# Given information:

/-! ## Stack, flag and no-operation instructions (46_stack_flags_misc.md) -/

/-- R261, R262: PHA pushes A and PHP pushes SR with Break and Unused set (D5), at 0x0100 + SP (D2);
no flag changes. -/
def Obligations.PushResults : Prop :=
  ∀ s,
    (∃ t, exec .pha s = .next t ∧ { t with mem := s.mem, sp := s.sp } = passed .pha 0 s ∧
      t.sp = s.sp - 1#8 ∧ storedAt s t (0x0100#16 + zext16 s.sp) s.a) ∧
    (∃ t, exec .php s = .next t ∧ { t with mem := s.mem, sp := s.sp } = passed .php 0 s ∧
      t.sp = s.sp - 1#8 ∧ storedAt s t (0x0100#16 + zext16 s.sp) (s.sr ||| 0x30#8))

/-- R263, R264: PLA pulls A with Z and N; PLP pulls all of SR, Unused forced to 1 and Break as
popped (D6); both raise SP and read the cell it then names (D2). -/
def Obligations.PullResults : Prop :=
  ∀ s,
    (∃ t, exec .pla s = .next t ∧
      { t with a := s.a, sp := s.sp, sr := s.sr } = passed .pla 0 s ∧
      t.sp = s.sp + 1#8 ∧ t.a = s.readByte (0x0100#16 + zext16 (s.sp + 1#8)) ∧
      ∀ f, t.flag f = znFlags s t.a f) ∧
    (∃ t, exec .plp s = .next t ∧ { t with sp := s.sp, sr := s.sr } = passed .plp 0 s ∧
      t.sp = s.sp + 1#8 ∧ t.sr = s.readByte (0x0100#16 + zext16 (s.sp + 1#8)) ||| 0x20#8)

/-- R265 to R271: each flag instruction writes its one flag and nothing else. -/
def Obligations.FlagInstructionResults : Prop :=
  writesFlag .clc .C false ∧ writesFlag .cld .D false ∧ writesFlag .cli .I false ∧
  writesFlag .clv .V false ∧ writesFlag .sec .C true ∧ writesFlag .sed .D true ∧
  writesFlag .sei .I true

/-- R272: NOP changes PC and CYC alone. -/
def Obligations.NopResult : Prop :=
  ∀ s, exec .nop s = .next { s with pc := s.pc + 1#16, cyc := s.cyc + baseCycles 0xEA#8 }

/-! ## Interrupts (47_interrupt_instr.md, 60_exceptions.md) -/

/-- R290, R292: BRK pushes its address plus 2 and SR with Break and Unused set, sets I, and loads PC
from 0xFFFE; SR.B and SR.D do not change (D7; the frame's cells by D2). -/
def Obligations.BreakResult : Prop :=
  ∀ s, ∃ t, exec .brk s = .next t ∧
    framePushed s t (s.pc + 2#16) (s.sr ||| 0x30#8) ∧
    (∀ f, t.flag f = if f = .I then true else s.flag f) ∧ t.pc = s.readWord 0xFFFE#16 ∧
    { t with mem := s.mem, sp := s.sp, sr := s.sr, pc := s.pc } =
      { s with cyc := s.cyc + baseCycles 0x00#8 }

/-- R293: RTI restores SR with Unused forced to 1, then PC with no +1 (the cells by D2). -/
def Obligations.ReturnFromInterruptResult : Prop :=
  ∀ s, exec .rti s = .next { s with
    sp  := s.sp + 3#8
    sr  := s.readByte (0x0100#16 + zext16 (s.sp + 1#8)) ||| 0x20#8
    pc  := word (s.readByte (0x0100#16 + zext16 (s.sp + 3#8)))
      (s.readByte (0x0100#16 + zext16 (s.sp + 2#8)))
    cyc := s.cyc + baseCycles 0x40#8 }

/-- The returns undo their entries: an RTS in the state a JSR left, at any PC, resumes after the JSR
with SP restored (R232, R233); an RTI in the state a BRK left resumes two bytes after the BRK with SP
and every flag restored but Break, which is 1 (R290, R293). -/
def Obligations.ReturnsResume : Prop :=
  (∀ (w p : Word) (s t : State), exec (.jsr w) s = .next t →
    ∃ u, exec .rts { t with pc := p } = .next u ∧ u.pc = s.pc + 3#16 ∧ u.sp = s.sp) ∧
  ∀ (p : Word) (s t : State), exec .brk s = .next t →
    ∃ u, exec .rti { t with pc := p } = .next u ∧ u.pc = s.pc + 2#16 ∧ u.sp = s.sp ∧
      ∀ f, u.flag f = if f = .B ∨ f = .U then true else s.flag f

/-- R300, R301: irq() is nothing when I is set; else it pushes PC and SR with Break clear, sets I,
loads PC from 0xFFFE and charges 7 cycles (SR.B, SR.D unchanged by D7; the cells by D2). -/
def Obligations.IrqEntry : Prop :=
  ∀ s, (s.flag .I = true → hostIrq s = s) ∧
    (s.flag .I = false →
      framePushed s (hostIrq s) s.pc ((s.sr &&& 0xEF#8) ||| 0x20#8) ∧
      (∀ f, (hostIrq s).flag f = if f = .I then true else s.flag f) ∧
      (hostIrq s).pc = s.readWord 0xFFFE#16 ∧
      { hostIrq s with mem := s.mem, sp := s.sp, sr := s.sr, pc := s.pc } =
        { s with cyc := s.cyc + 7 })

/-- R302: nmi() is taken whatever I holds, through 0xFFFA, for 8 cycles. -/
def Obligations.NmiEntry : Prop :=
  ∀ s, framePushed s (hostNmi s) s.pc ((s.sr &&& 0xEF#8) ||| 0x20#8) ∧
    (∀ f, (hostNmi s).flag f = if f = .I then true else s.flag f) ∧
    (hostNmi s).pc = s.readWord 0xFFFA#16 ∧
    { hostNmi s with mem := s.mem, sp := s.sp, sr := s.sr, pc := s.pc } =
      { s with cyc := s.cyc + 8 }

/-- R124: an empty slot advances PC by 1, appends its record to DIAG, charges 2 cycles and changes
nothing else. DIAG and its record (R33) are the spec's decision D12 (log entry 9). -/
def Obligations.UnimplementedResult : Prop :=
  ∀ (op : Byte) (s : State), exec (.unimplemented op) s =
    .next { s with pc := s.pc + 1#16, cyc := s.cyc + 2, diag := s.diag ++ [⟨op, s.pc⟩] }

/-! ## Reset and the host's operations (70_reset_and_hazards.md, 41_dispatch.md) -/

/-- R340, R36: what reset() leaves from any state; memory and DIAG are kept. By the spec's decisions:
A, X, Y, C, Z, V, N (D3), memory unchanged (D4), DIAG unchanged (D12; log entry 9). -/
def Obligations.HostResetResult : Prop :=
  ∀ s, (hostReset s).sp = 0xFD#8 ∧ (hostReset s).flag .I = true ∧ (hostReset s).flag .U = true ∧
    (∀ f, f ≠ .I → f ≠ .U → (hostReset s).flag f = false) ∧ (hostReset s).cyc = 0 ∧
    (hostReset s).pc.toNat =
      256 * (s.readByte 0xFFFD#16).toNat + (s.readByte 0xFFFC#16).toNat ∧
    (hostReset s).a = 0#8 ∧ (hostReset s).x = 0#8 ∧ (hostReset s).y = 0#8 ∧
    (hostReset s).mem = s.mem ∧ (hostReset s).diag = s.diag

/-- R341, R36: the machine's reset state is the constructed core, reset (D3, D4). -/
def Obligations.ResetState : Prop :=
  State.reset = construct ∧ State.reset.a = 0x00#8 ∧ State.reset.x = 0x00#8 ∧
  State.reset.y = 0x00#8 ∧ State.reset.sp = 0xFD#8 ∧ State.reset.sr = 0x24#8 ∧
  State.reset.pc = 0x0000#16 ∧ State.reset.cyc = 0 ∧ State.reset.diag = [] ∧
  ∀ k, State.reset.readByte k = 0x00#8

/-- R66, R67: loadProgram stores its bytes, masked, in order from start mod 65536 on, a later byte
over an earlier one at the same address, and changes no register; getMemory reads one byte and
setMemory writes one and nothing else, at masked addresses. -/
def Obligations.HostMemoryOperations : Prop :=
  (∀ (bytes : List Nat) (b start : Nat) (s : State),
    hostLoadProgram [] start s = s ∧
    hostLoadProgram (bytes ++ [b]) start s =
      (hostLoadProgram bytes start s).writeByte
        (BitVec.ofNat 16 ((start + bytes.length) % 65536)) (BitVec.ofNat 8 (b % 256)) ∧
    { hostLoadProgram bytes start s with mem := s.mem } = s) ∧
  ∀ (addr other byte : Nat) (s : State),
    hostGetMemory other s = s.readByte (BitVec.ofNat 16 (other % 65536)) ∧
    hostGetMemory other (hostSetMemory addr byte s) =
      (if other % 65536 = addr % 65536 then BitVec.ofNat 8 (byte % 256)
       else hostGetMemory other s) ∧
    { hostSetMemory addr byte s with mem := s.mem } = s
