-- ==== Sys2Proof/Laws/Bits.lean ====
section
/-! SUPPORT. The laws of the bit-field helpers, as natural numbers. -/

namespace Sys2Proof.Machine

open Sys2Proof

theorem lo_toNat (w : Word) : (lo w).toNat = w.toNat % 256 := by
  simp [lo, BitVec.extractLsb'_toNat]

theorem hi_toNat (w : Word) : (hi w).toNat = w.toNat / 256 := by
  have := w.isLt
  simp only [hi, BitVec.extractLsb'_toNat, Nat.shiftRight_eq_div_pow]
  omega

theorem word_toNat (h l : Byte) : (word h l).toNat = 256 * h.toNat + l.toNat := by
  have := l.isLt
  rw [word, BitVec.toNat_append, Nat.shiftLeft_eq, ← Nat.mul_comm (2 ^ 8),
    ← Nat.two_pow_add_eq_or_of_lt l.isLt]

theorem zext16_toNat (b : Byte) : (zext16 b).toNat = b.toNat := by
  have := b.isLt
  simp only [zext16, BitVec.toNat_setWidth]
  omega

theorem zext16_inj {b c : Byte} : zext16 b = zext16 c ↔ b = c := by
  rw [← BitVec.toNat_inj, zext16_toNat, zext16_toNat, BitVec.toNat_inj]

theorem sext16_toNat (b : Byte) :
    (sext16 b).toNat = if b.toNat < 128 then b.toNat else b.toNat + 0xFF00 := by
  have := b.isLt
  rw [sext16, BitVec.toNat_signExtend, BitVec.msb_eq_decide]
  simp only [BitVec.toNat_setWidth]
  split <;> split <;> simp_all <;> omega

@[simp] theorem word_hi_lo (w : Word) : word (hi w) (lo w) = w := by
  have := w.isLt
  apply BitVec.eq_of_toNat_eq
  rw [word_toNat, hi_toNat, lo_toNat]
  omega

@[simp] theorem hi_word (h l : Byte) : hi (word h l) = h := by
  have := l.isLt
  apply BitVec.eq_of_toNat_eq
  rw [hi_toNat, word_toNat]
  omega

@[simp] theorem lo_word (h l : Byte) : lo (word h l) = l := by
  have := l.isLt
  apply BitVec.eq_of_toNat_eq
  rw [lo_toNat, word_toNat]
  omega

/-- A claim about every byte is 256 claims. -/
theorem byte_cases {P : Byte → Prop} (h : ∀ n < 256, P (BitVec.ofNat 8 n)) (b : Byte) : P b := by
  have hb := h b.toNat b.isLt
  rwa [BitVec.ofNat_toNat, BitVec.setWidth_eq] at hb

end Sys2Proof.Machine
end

* * *

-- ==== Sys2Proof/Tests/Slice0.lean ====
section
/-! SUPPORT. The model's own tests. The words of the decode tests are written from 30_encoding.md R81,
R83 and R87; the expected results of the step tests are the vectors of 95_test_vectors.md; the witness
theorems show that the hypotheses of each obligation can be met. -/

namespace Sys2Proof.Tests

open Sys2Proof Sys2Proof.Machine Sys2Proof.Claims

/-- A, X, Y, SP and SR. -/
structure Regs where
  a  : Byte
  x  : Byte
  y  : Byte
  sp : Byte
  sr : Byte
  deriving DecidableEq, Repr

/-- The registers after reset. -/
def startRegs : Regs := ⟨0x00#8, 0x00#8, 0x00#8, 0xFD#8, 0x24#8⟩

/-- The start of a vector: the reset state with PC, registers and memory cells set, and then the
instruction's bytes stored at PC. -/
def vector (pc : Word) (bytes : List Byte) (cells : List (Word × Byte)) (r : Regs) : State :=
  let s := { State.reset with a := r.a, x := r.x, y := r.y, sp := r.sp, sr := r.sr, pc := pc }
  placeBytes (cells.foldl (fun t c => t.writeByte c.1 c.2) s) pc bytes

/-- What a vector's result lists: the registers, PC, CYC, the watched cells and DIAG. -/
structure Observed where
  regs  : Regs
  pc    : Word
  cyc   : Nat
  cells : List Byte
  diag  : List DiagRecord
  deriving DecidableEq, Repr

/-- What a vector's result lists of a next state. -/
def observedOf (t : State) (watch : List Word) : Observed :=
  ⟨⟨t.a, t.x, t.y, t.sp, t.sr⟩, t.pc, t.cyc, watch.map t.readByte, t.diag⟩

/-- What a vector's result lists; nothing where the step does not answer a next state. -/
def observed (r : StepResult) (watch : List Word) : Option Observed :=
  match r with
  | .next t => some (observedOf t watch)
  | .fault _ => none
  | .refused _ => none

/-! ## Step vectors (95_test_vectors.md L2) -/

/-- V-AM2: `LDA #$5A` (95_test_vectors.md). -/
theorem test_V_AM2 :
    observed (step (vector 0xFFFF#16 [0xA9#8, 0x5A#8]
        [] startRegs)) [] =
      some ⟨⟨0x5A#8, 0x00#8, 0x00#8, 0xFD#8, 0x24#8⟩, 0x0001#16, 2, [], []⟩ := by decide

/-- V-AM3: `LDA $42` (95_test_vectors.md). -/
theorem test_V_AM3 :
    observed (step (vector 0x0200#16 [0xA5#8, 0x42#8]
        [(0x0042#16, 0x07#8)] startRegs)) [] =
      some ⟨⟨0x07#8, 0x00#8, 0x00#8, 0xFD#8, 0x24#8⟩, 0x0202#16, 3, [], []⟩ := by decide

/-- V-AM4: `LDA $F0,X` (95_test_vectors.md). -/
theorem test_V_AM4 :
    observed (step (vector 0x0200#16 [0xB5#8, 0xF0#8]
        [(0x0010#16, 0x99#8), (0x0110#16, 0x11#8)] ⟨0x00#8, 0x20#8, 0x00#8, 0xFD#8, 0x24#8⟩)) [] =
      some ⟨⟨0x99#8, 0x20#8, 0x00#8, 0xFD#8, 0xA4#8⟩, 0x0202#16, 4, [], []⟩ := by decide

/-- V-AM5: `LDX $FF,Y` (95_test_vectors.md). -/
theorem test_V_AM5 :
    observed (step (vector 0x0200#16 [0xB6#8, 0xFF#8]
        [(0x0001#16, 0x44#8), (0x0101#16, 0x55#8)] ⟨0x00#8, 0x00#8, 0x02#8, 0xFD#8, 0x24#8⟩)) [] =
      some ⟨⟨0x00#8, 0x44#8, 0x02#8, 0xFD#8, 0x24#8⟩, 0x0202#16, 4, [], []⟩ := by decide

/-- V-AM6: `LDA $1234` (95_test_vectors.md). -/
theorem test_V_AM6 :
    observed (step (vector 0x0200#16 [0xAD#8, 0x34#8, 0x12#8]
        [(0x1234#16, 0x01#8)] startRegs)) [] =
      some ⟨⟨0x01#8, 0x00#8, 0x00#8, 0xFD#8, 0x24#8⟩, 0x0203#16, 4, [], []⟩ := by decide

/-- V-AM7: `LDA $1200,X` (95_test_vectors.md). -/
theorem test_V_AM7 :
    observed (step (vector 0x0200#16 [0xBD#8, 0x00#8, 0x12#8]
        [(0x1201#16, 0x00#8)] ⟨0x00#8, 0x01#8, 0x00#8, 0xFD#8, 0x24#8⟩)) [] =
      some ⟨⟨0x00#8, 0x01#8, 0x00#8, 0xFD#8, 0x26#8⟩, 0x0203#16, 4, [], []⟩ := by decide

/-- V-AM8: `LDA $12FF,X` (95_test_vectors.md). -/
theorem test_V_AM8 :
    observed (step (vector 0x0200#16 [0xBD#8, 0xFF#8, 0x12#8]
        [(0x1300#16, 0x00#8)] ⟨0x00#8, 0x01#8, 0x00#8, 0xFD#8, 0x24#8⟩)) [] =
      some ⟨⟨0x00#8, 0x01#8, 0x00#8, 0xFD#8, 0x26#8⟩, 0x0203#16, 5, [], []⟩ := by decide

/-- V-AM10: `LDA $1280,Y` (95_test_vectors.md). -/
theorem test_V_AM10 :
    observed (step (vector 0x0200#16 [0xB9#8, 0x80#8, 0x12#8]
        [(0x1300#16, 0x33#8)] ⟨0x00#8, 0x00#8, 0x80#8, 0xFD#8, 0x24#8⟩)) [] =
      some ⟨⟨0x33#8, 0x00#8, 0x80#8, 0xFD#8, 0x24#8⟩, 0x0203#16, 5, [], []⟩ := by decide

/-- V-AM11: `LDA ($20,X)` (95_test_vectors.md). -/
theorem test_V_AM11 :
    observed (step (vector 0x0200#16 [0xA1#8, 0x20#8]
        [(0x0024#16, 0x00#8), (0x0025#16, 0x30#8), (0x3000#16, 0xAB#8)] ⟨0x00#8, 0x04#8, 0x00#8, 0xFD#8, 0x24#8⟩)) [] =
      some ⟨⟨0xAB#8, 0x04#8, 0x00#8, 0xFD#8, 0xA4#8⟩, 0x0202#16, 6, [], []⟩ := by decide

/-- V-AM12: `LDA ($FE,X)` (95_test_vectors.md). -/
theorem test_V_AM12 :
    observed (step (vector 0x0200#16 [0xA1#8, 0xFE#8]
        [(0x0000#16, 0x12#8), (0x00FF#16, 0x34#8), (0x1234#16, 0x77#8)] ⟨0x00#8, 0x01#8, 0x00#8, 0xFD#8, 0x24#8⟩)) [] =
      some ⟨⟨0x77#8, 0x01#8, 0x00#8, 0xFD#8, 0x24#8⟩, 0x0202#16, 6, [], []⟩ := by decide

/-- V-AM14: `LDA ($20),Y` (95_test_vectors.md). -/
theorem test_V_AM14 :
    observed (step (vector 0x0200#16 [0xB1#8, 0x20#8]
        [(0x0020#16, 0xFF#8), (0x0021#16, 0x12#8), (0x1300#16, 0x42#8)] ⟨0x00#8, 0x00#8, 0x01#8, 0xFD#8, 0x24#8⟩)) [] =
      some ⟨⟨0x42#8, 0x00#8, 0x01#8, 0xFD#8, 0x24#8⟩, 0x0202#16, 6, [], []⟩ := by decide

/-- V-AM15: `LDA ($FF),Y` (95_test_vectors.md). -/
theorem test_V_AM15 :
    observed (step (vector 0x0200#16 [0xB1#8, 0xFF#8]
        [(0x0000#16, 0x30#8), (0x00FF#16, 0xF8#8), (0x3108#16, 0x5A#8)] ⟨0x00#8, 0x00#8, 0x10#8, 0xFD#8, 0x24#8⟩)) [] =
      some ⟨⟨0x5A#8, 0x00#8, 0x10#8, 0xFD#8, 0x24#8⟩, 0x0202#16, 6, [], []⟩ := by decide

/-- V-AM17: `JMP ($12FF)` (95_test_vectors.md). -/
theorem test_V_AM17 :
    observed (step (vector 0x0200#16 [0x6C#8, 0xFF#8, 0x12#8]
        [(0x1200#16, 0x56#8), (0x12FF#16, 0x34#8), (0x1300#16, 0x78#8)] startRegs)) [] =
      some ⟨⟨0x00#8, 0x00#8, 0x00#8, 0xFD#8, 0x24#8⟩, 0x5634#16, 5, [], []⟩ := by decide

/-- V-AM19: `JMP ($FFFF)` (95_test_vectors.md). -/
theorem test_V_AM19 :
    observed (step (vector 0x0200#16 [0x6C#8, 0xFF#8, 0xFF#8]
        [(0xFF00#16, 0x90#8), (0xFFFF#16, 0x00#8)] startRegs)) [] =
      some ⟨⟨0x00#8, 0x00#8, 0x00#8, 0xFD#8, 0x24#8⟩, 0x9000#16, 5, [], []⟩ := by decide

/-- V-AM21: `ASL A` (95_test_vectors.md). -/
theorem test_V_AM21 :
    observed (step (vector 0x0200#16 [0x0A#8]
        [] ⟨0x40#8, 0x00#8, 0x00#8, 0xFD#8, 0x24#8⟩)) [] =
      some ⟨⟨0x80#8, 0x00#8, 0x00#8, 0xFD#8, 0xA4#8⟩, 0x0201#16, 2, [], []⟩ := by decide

# Work instructions:
Give back exactly the lines above, from the line containing "observed (step (vector 0x0200#16 [0xB5#8, 0xF0#8]" through the line containing "observed (step (vector 0x0200#16 [0xB6#8, 0xFF#8]", with both end lines and nothing more.

# Output:
    observed (step (vector 0x0200#16 [0xB5#8, 0xF0#8]
        [(0x0010#16, 0x99#8), (0x0110#16, 0x11#8)] ⟨0x00#8, 0x20#8, 0x00#8, 0xFD#8, 0x24#8⟩)) [] =
      some ⟨⟨0x99#8, 0x20#8, 0x00#8, 0xFD#8, 0xA4#8⟩, 0x0202#16, 4, [], []⟩ := by decide

/-- V-AM5: `LDX $FF,Y` (95_test_vectors.md). -/
theorem test_V_AM5 :
    observed (step (vector 0x0200#16 [0xB6#8, 0xFF#8]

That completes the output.